I wasn't expecting much. When I think of Grand Teton National Park, waterfalls aren't the first thing that come to mind. It's all about the big peaks. Plus Sandy and I had just been in Yosemite Valley two weeks before when the waterfalls there were at record flows. We were going to be hard to impress. But the Tetons had a heavy snowpack this year as well and Hidden Falls was full of water and roaring. I had to admit that it was quite a sight.

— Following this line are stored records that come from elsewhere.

/-! ## The display path -/

/-- WAIT_LIMIT_EXPIRY judges the display-gate zones and enters STARTING or waits again; RECOVERY_OFF_TIME_EXPIRY enters
STARTING; IDLE_TIMER_EXPIRY dims the path (R155, R156, R158, R162, R163). START_TIMER_EXPIRY in STARTING and
SILENCE_TIMER_EXPIRY in OPEN and DIMMED: RECOVERING, or FAILED at the retry limit; the silence also posts its notice and
reports DISPLAY_ABSENT (R156, R157, R158). That the SILENCE notice carries the retry count as R158 leaves it and comes
before RETRIES_EXHAUSTED is the model's reading (log 13); that the clock is moved to the event's moment is its choice
(log 2). -/
def Obligations.DisplayPathTimersExpire : Prop :=
  ∀ (s : State) (tm : Timer), s.Ready →
    let now := max s.clockMs (tm.start + tm.dur)
    let after := s.path.afterRecovery s.params now s.disp.tx.isSome
    (s.path.state = .waitWarm → s.path.waitTimer = some tm →
      ((∀ z, (s.zoneReports.get z).displayGate = true → (s.zoneReports.get z).warm = true ∨
          (s.zoneReports.get z).blind = true ∨
          ∃ c, (s.zoneReports.get z).cold = some c ∧ (s.zoneReports.get z).tminAbs ≤ c) →
        exec .waitLimitExpiry s = .next { s with clockMs := now, path := s.path.started s.params now }) ∧
      (∀ z, (s.zoneReports.get z).displayGate = true → (s.zoneReports.get z).warm = false →
        (s.zoneReports.get z).blind = false →
        (∀ c, (s.zoneReports.get z).cold = some c → c < (s.zoneReports.get z).tminAbs) →
        exec .waitLimitExpiry s = .next { s with
          clockMs := now
          path := { s.path with waitTimer := some { start := now, dur := s.params.waitLimit * 60000 } } })) ∧
    (s.path.state = .recovering → s.path.startTimer = some tm →
      exec .recoveryOffTimeExpiry s = .next { s with clockMs := now, path := s.path.started s.params now }) ∧
    (s.path.state = .opened → s.path.idleTimer = some tm →
      exec .idleTimerExpiry s = .next (State.dims { s with clockMs := now })) ∧
    (s.path.state = .starting → s.path.startTimer = some tm →
      exec .startTimerExpiry s = .next { s with
        clockMs := now, path := after, disp := { s.disp with tx := none }
        mgmt := s.mgmt.afterRecovery s.params s.path.retry }) ∧
    (s.path.state = .opened ∨ s.path.state = .dimmed → s.path.silenceTimer = some tm →
      exec .silenceTimerExpiry s = .next { s with
        clockMs := now, path := after, disp := { s.disp with tx := none }
        mgmt :=
          { (s.mgmt.post (.displayFault .silence after.retry s.params.retryLimit)).afterRecovery s.params
              s.path.retry with
            sticky := s.mgmt.withFlag .displayAbsent } })

/-! ## The keypad, the sequences and the beeper -/

/-- SCAN: a key's debounce count goes up while its reading differs from its debounced condition, and at the debounce
length the condition changes; every other key keeps its condition, with count 0 if its reading agrees (R95); a key is
physically down in every key state but UP. The working tables and the queue stay, and the scan count goes up. A key held
from the first scan after a cold reset is pressed D scans after it, the first not counted, as R113 has it, or at the
D-th scan, as R95 has it: whether the first scan counts is a free value of the model (log 21). That the clock is moved
to the event's moment is the model's choice (log 2). -/
def Obligations.ScanDebouncesEveryKey : Prop :=
  (∀ st : KeyState, st.physicallyDown = true ↔ st ≠ .up) ∧
  (∀ (s : State) (reading : BitVec 64), s.Quiet → ∃ t, exec (.scan reading) s = .next t ∧
    t.tables = s.tables ∧ t.store = s.store ∧ t.meas = s.meas ∧ t.pending = s.pending ∧
    t.keypad.scans = s.keypad.scans + 1 ∧ t.clockMs = max s.clockMs (4 * s.keypad.scans) ∧
    ∀ i : Fin 64,
      let down := s.keypad.keys[i].state.physicallyDown
      let differs := reading.getLsbD i.val ≠ down
      (s.ScanCounts → t.keypad.keys[i].count =
        (if differs ∧ s.keypad.keys[i].count + 1 < s.params.debounce then s.keypad.keys[i].count + 1 else 0)) ∧
      (s.ScanCounts → t.keypad.keys[i].state.physicallyDown =
        (if differs ∧ s.params.debounce ≤ s.keypad.keys[i].count + 1 then !down else down)) ∧
      (¬s.ScanCounts → t.keypad.keys[i].count = s.keypad.keys[i].count ∧
        t.keypad.keys[i].state.physicallyDown = down)) ∧
  ∀ (run : Nat → State) (reading : BitVec 64), (run 0).Quiet → (run 0).keypad.scans = 0 →
    (∀ i : Fin 64, (run 0).keypad.keys[i].state = .up ∧ (run 0).keypad.keys[i].count = 0) →
    0 < (run 0).params.debounce → (∀ n, exec (.scan reading) (run n) = .next (run (n + 1))) →
    let pressScan := (run 0).params.debounce - (if Config.firstScanCounts then 1 else 0)
    ∀ i : Fin 64, (∀ n ≤ pressScan, (run n).keypad.keys[i].state = .up) ∧
      (run (pressScan + 1)).keypad.keys[i].state.physicallyDown = reading.getLsbD i.val

/-- One key's press debounced in a scan, alone and outside every ghost rectangle: the key is DOWN, and by its kind (R97,
R102 to R107) nothing more, or the CLICK and the matcher, or after the offer to the display path also the queue: the
press queued with its entry's code and the scan's time where there is room, else suppressed with KEY_LOSS, not queued
outside RUNNING and SHUTDOWN, swallowed by a waking path with the swallow flag, and with any-key in OFF a POWER_ON. A
DIMMED path wakes also without that flag, and never under heat-dim (R163). No slot of the state kept fires on it. That
the moments of keys and repeats are counted without a bound is the model's reading (log 17); that the clock is moved to
the scan's moment is its choice (log 2). -/
def Obligations.LonePressIsDecided : Prop :=
  ∀ (s : State) (reading : BitVec 64) (i : Fin 64), s.Quiet → s.LoneChange reading i → s.keypad.keys[i].state = .up →
    ¬InRectangle s.keypad.isDown i → (∀ k, ¬s.Sticks k) → s.RepeatNotDue → 0 < s.params.repeatDelay →
    i ∉ s.keypad.reportedDown → i ∉ s.keypad.suppressed → s.matcher.firesOn s.tables.sequences i = none →
    let e := s.tables.keymap[i]
    let now := max s.clockMs (4 * s.keypad.scans)
    let judged := s.matcher.press s.tables.sequences s.params.stepTimeout now i
    let clicked := if e.click then s.beeper.request .click now else s.beeper
    let swallowed := s.path.state = .dimmed ∧ s.path.heatDim = false ∧ s.params.swallow = true
    let accepts := s.keypad.kept = .running ∨ s.keypad.kept = .shutdown
    let anyKey := s.params.anyKey = true ∧ s.keypad.kept = .off
    ∃ t, exec (.scan reading) s = .next t ∧ t.clockMs = now ∧ t.keypad.keys[i].state = .down ∧
      t.keypad.keys[i].entry = 4 * s.keypad.scans ∧
      (∀ k : Fin 64, k ≠ i → t.keypad.keys[k].state = s.keypad.keys[k].state) ∧
      (e.kind = .disabled → t = { s with clockMs := now, keypad := t.keypad }) ∧
      (e.kind = .service → t = { s with clockMs := now, keypad := t.keypad, matcher := judged, beeper := clicked }) ∧
      (e.kind ≠ .normal →
        t.keypad.queue = s.keypad.queue ∧ t.keypad.reportedDown = s.keypad.reportedDown ∧
        t.keypad.suppressed = s.keypad.suppressed ∧ t.keypad.typematic = s.keypad.typematic) ∧
      (e.kind = .normal → swallowed → t = { State.wakes { s with clockMs := now } with keypad := t.keypad } ∧
        t.keypad.queue = s.keypad.queue ∧ t.keypad.reportedDown = s.keypad.reportedDown ∧
        t.keypad.suppressed = s.keypad.suppressed ++ [i] ∧ t.keypad.typematic = s.keypad.typematic) ∧
      (e.kind = .normal → ¬swallowed → accepts → s.keypad.load + 2 ≤ 32 →
        t.keypad.queue = s.keypad.queue ++ [s.eventNow i e.code .press] ∧
        t.keypad.reportedDown = s.keypad.reportedDown ++ [i] ∧ t.keypad.suppressed = s.keypad.suppressed ∧
        t.keypad.keys[i].code = e.code ∧
        t.keypad.typematic =
          (if e.repeats then some (i, 4 * s.keypad.scans + s.params.repeatDelay * 50) else none)) ∧
      (e.kind = .normal → ¬swallowed → accepts → 32 < s.keypad.load + 2 →
        t.keypad.queue = s.keypad.queue ∧ t.keypad.reportedDown = s.keypad.reportedDown ∧
        t.keypad.suppressed = s.keypad.suppressed ++ [i] ∧ t.keypad.typematic = s.keypad.typematic ∧
        t.keypad.lossCount = min (s.keypad.lossCount + 1) 65535 ∧ t.mgmt.hasFlag .keyLoss = true) ∧
      (e.kind = .normal → ¬swallowed → ¬accepts →
        t.keypad.queue = s.keypad.queue ∧ t.keypad.reportedDown = s.keypad.reportedDown ∧
        t.keypad.suppressed = s.keypad.suppressed ∧ t.keypad.typematic = s.keypad.typematic) ∧
      (e.kind = .normal → ¬swallowed → ¬anyKey → t.power = s.power ∧ t.matcher = judged ∧ t.beeper = clicked ∧
        (s.path.state = .opened → t.path = { s.path with idleTimer := State.idleStart { s with clockMs := now } }) ∧
        (s.path.state ≠ .opened → s.path.state ≠ .dimmed ∨ s.path.heatDim = true →
          t.path = s.path ∧ t.disp = s.disp ∧ t.switch = s.switch) ∧
        (s.path.state = .dimmed → s.path.heatDim = false →
          let w := State.wakes { s with clockMs := now }
          t.path = w.path ∧ t.disp = w.disp ∧ t.switch = w.switch)) ∧
      (e.kind = .normal → ¬swallowed → anyKey → s.power.state = .off →
        t.power = (s.power.logged (s.power.newRecord now s.heat.zones.board.hot .keyPowerOn (some .anyKey)
            s.power.restartList.length)).boardOff .preheat
          (some { start := now, dur := s.params.preheatLimit * 60000 }))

We followed the trail above Hidden Falls towards Inspiration Point. We couldn't go all the way because the upper part of the trail was closed for for reconstruction. The Jenny Lake area is one of the highest use areas in Grand Teton National Park and the Park Service has been doing a multiyear project to rebuild the trail system around the lake. This is the last year and the trail to Inspiration Point is one of the last to be finished. We did reach a nice viewpoint over the lake which has now been named Lower Inspiration Point, probably by the shuttle boat company's marketing department.

View of the Cathedral Group from the String Lake outlet

The view from Lower Inspiration Point was pretty. You could see the entire lake and a vast area of mountains to the east of the park in Bridger-Teton National Forest. It's still not nearly as impressive as the view from the east side of the lake looking across to the Tetons.

From the viewpoint we hiked back down towards to the lake. Near the boat dock we left most of the people behind again as we turned north to complete the hike around the lake. We hiked through an old burn area for most of the way along the west shore, until we reached the outlet coming from String Lake. It was an impressive stream, at least fifty feet across and filled with snowmelt. Sandy was concerned that there was no bridge in sight and expressed some doubts about my hike planning ability. But the trail turned away from the lake and went upstream for about half a mile where we did in fact find a nice bridge.

Looking back to Cascade Canyon and Inpiration Point

From the bridge we followed the trail along the east side of the lake. It had clouded up as we hiked but now the sun came out again and we had fantastic views of the Tetons across the lake. There weren't a lot of people on the trail but the on this side of the lake, the Jenny Lake Scenic Drive parallels the trail only a short distance away. At the Jenny Lake Overlook, the road and trail come together at a famous viewpoint. Fortunately for us, there weren't many cars on the road so it didn't detract much from our hike.

When we finally got back to our starting point, we stopped to buy cold drinks and munchies at the general store and then enjoyed a snack break. It had been a long time since I had been to Grand Teton National Park and it was good to be back. It had been a great hike on a beautiful morning in an awesome place.